-- ==== Sys2Proof/Laws/Frames.lean ====
section
/-! SUPPORT. What each shared operation leaves as it is: one lemma an operation, whose parts are rewriting rules. -/

namespace Sys2Proof.Machine

/-! ### A fold of an operation that leaves a part as it is -/

theorem foldl_keeps {α β : Type} (g : State → α) (f : State → β → State) (h : ∀ s b, g (f s b) = g s) (l : List β)
    (s : State) : g (l.foldl f s) = g s := by
  induction l generalizing s with
  | nil => rfl
  | cons x xs ih => rw [List.foldl_cons, ih, h]

@[simp] theorem foldl_pins {β : Type} (f : State → β → State) (h : ∀ s b, (f s b).pins = s.pins)
    (l : List β) (s : State) : (l.foldl f s).pins = s.pins :=
  foldl_keeps State.pins f h l s

@[simp] theorem foldl_crw {β : Type} (f : State → β → State) (h : ∀ s b, (f s b).crw = s.crw)
    (l : List β) (s : State) : (l.foldl f s).crw = s.crw :=
  foldl_keeps State.crw f h l s

@[simp] theorem foldl_mod {β : Type} (f : State → β → State) (h : ∀ s b, (f s b).mod = s.mod)
    (l : List β) (s : State) : (l.foldl f s).mod = s.mod :=
  foldl_keeps State.mod f h l s

@[simp] theorem foldl_conv {β : Type} (f : State → β → State) (h : ∀ s b, (f s b).conv = s.conv)
    (l : List β) (s : State) : (l.foldl f s).conv = s.conv :=
  foldl_keeps State.conv f h l s

@[simp] theorem foldl_link {β : Type} (f : State → β → State) (h : ∀ s b, (f s b).link = s.link)
    (l : List β) (s : State) : (l.foldl f s).link = s.link :=
  foldl_keeps State.link f h l s

@[simp] theorem foldl_lpe {β : Type} (f : State → β → State) (h : ∀ s b, (f s b).lpe = s.lpe)
    (l : List β) (s : State) : (l.foldl f s).lpe = s.lpe :=
  foldl_keeps State.lpe f h l s

@[simp] theorem foldl_chc {β : Type} (f : State → β → State) (h : ∀ s b, (f s b).chc = s.chc)
    (l : List β) (s : State) : (l.foldl f s).chc = s.chc :=
  foldl_keeps State.chc f h l s

@[simp] theorem foldl_tru {β : Type} (f : State → β → State) (h : ∀ s b, (f s b).tru = s.tru)
    (l : List β) (s : State) : (l.foldl f s).tru = s.tru :=
  foldl_keeps State.tru f h l s

@[simp] theorem foldl_dls {β : Type} (f : State → β → State) (h : ∀ s b, (f s b).dls = s.dls)
    (l : List β) (s : State) : (l.foldl f s).dls = s.dls :=
  foldl_keeps State.dls f h l s

@[simp] theorem foldl_exc {β : Type} (f : State → β → State) (h : ∀ s b, (f s b).exc = s.exc)
    (l : List β) (s : State) : (l.foldl f s).exc = s.exc :=
  foldl_keeps State.exc f h l s

@[simp] theorem foldl_mpt {β : Type} (f : State → β → State) (h : ∀ s b, (f s b).mpt = s.mpt)
    (l : List β) (s : State) : (l.foldl f s).mpt = s.mpt :=
  foldl_keeps State.mpt f h l s

@[simp] theorem foldl_ch {β : Type} (f : State → β → State) (h : ∀ s b, (f s b).ch = s.ch)
    (l : List β) (s : State) : (l.foldl f s).ch = s.ch :=
  foldl_keeps State.ch f h l s

@[simp] theorem foldl_pending {β : Type} (f : State → β → State) (h : ∀ s b, (f s b).pending = s.pending)
    (l : List β) (s : State) : (l.foldl f s).pending = s.pending :=
  foldl_keeps State.pending f h l s

@[simp] theorem foldl_counted {β : Type} (f : State → β → State) (h : ∀ s b, (f s b).counted = s.counted)
    (l : List β) (s : State) : (l.foldl f s).counted = s.counted :=
  foldl_keeps State.counted f h l s

@[simp] theorem foldl_draws {β : Type} (f : State → β → State) (h : ∀ s b, (f s b).draws = s.draws)
    (l : List β) (s : State) : (l.foldl f s).draws = s.draws :=
  foldl_keeps State.draws f h l s

@[simp] theorem foldl_chc_pairs {β : Type} (f : State → β → State) (h : ∀ s b, (f s b).chc.pairs = s.chc.pairs)
    (l : List β) (s : State) : (l.foldl f s).chc.pairs = s.chc.pairs :=
  foldl_keeps (fun t : State => t.chc.pairs) f h l s

@[simp] theorem foldl_crw_base {β : Type} (f : State → β → State) (h : ∀ s b, (f s b).crw.base = s.crw.base)
    (l : List β) (s : State) : (l.foldl f s).crw.base = s.crw.base :=
  foldl_keeps (fun t : State => t.crw.base) f h l s

@[simp] theorem foldl_crw_clock {β : Type} (f : State → β → State) (h : ∀ s b, (f s b).crw.clock = s.crw.clock)
    (l : List β) (s : State) : (l.foldl f s).crw.clock = s.crw.clock :=
  foldl_keeps (fun t : State => t.crw.clock) f h l s

@[simp] theorem foldl_crw_held {β : Type} (f : State → β → State) (h : ∀ s b, (f s b).crw.held = s.crw.held)
    (l : List β) (s : State) : (l.foldl f s).crw.held = s.crw.held :=
  foldl_keeps (fun t : State => t.crw.held) f h l s

@[simp] theorem foldl_crw_softHold {β : Type} (f : State → β → State) (h : ∀ s b, (f s b).crw.softHold = s.crw.softHold)
    (l : List β) (s : State) : (l.foldl f s).crw.softHold = s.crw.softHold :=
  foldl_keeps (fun t : State => t.crw.softHold) f h l s

@[simp] theorem foldl_crw_straps {β : Type} (f : State → β → State) (h : ∀ s b, (f s b).crw.straps = s.crw.straps)
    (l : List β) (s : State) : (l.foldl f s).crw.straps = s.crw.straps :=
  foldl_keeps (fun t : State => t.crw.straps) f h l s

@[simp] theorem foldl_exc_slots {β : Type} (f : State → β → State) (h : ∀ s b, (f s b).exc.slots = s.exc.slots)
    (l : List β) (s : State) : (l.foldl f s).exc.slots = s.exc.slots :=
  foldl_keeps (fun t : State => t.exc.slots) f h l s

@[simp] theorem foldl_exc_state {β : Type} (f : State → β → State) (h : ∀ s b, (f s b).exc.state = s.exc.state)
    (l : List β) (s : State) : (l.foldl f s).exc.state = s.exc.state :=
  foldl_keeps (fun t : State => t.exc.state) f h l s

@[simp] theorem foldl_exc_walk {β : Type} (f : State → β → State) (h : ∀ s b, (f s b).exc.walk = s.exc.walk)
    (l : List β) (s : State) : (l.foldl f s).exc.walk = s.exc.walk :=
  foldl_keeps (fun t : State => t.exc.walk) f h l s

@[simp] theorem foldl_link_udc {β : Type} (f : State → β → State) (h : ∀ s b, (f s b).link.udc = s.link.udc)
    (l : List β) (s : State) : (l.foldl f s).link.udc = s.link.udc :=
  foldl_keeps (fun t : State => t.link.udc) f h l s

@[simp] theorem foldl_lpe_engine {β : Type} (f : State → β → State) (h : ∀ s b, (f s b).lpe.engine = s.lpe.engine)
    (l : List β) (s : State) : (l.foldl f s).lpe.engine = s.lpe.engine :=
  foldl_keeps (fun t : State => t.lpe.engine) f h l s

####

Assignment: An identical copy of the preceding records should be returned.

Answer section:
-- ==== Sys2Proof/Laws/Frames.lean ====
section
/-! SUPPORT. What each shared operation leaves as it is: one lemma an operation, whose parts are rewriting rules. -/

namespace Sys2Proof.Machine

/-! ### A fold of an operation that leaves a part as it is -/

theorem foldl_keeps {α β : Type} (g : State → α) (f : State → β → State) (h : ∀ s b, g (f s b) = g s) (l : List β)
    (s : State) : g (l.foldl f s) = g s := by
  induction l generalizing s with
  | nil => rfl
  | cons x xs ih => rw [List.foldl_cons, ih, h]

@[simp] theorem foldl_pins {β : Type} (f : State → β → State) (h : ∀ s b, (f s b).pins = s.pins)
    (l : List β) (s : State) : (l.foldl f s).pins = s.pins :=
  foldl_keeps State.pins f h l s

@[simp] theorem foldl_crw {β : Type} (f : State → β → State) (h : ∀ s b, (f s b).crw = s.crw)
    (l : List β) (s : State) : (l.foldl f s).crw = s.crw :=
  foldl_keeps State.crw f h l s

@[simp] theorem foldl_mod {β : Type} (f : State → β → State) (h : ∀ s b, (f s b).mod = s.mod)
    (l : List β) (s : State) : (l.foldl f s).mod = s.mod :=
  foldl_keeps State.mod f h l s

@[simp] theorem foldl_conv {β : Type} (f : State → β → State) (h : ∀ s b, (f s b).conv = s.conv)
    (l : List β) (s : State) : (l.foldl f s).conv = s.conv :=
  foldl_keeps State.conv f h l s

@[simp] theorem foldl_link {β : Type} (f : State → β → State) (h : ∀ s b, (f s b).link = s.link)
    (l : List β) (s : State) : (l.foldl f s).link = s.link :=
  foldl_keeps State.link f h l s

@[simp] theorem foldl_lpe {β : Type} (f : State → β → State) (h : ∀ s b, (f s b).lpe = s.lpe)
    (l : List β) (s : State) : (l.foldl f s).lpe = s.lpe :=
  foldl_keeps State.lpe f h l s

@[simp] theorem foldl_chc {β : Type} (f : State → β → State) (h : ∀ s b, (f s b).chc = s.chc)
    (l : List β) (s : State) : (l.foldl f s).chc = s.chc :=
  foldl_keeps State.chc f h l s

@[simp] theorem foldl_tru {β : Type} (f : State → β → State) (h : ∀ s b, (f s b).tru = s.tru)
    (l : List β) (s : State) : (l.foldl f s).tru = s.tru :=
  foldl_keeps State.tru f h l s

@[simp] theorem foldl_dls {β : Type} (f : State → β → State) (h : ∀ s b, (f s b).dls = s.dls)
    (l : List β) (s : State) : (l.foldl f s).dls = s.dls :=
  foldl_keeps State.dls f h l s

@[simp] theorem foldl_exc {β : Type} (f : State → β → State) (h : ∀ s b, (f s b).exc = s.exc)
    (l : List β) (s : State) : (l.foldl f s).exc = s.exc :=
  foldl_keeps State.exc f h l s

@[simp] theorem foldl_mpt {β : Type} (f : State → β → State) (h : ∀ s b, (f s b).mpt = s.mpt)
    (l : List β) (s : State) : (l.foldl f s).mpt = s.mpt :=
  foldl_keeps State.mpt f h l s

@[simp] theorem foldl_ch {β : Type} (f : State → β → State) (h : ∀ s b, (f s b).ch = s.ch)
    (l : List β) (s : State) : (l.foldl f s).ch = s.ch :=
  foldl_keeps State.ch f h l s

@[simp] theorem foldl_pending {β : Type} (f : State → β → State) (h : ∀ s b, (f s b).pending = s.pending)
    (l : List β) (s : State) : (l.foldl f s).pending = s.pending :=
  foldl_keeps State.pending f h l s

@[simp] theorem foldl_counted {β : Type} (f : State → β → State) (h : ∀ s b, (f s b).counted = s.counted)
    (l : List β) (s : State) : (l.foldl f s).counted = s.counted :=
  foldl_keeps State.counted f h l s

@[simp] theorem foldl_draws {β : Type} (f : State → β → State) (h : ∀ s b, (f s b).draws = s.draws)
    (l : List β) (s : State) : (l.foldl f s).draws = s.draws :=
  foldl_keeps State.draws f h l s

@[simp] theorem foldl_chc_pairs {β : Type} (f : State → β → State) (h : ∀ s b, (f s b).chc.pairs = s.chc.pairs)
    (l : List β) (s : State) : (l.foldl f s).chc.pairs = s.chc.pairs :=
  foldl_keeps (fun t : State => t.chc.pairs) f h l s

@[simp] theorem foldl_crw_base {β : Type} (f : State → β → State) (h : ∀ s b, (f s b).crw.base = s.crw.base)
    (l : List β) (s : State) : (l.foldl f s).crw.base = s.crw.base :=
  foldl_keeps (fun t : State => t.crw.base) f h l s

@[simp] theorem foldl_crw_clock {β : Type} (f : State → β → State) (h : ∀ s b, (f s b).crw.clock = s.crw.clock)
    (l : List β) (s : State) : (l.foldl f s).crw.clock = s.crw.clock :=
  foldl_keeps (fun t : State => t.crw.clock) f h l s

@[simp] theorem foldl_crw_held {β : Type} (f : State → β → State) (h : ∀ s b, (f s b).crw.held = s.crw.held)
    (l : List β) (s : State) : (l.foldl f s).crw.held = s.crw.held :=
  foldl_keeps (fun t : State => t.crw.held) f h l s

@[simp] theorem foldl_crw_softHold {β : Type} (f : State → β → State) (h : ∀ s b, (f s b).crw.softHold = s.crw.softHold)
    (l : List β) (s : State) : (l.foldl f s).crw.softHold = s.crw.softHold :=
  foldl_keeps (fun t : State => t.crw.softHold) f h l s

@[simp] theorem foldl_crw_straps {β : Type} (f : State → β → State) (h : ∀ s b, (f s b).crw.straps = s.crw.straps)
    (l : List β) (s : State) : (l.foldl f s).crw.straps = s.crw.straps :=
  foldl_keeps (fun t : State => t.crw.straps) f h l s

@[simp] theorem foldl_exc_slots {β : Type} (f : State → β → State) (h : ∀ s b, (f s b).exc.slots = s.exc.slots)
    (l : List β) (s : State) : (l.foldl f s).exc.slots = s.exc.slots :=
  foldl_keeps (fun t : State => t.exc.slots) f h l s

@[simp] theorem foldl_exc_state {β : Type} (f : State → β → State) (h : ∀ s b, (f s b).exc.state = s.exc.state)
    (l : List β) (s : State) : (l.foldl f s).exc.state = s.exc.state :=
  foldl_keeps (fun t : State => t.exc.state) f h l s

@[simp] theorem foldl_exc_walk {β : Type} (f : State → β → State) (h : ∀ s b, (f s b).exc.walk = s.exc.walk)
    (l : List β) (s : State) : (l.foldl f s).exc.walk = s.exc.walk :=
  foldl_keeps (fun t : State => t.exc.walk) f h l s

@[simp] theorem foldl_link_udc {β : Type} (f : State → β → State) (h : ∀ s b, (f s b).link.udc = s.link.udc)
    (l : List β) (s : State) : (l.foldl f s).link.udc = s.link.udc :=
  foldl_keeps (fun t : State => t.link.udc) f h l s

@[simp] theorem foldl_lpe_engine {β : Type} (f : State → β → State) (h : ∀ s b, (f s b).lpe.engine = s.lpe.engine)
    (l : List β) (s : State) : (l.foldl f s).lpe.engine = s.lpe.engine :=
  foldl_keeps (fun t : State => t.lpe.engine) f h l s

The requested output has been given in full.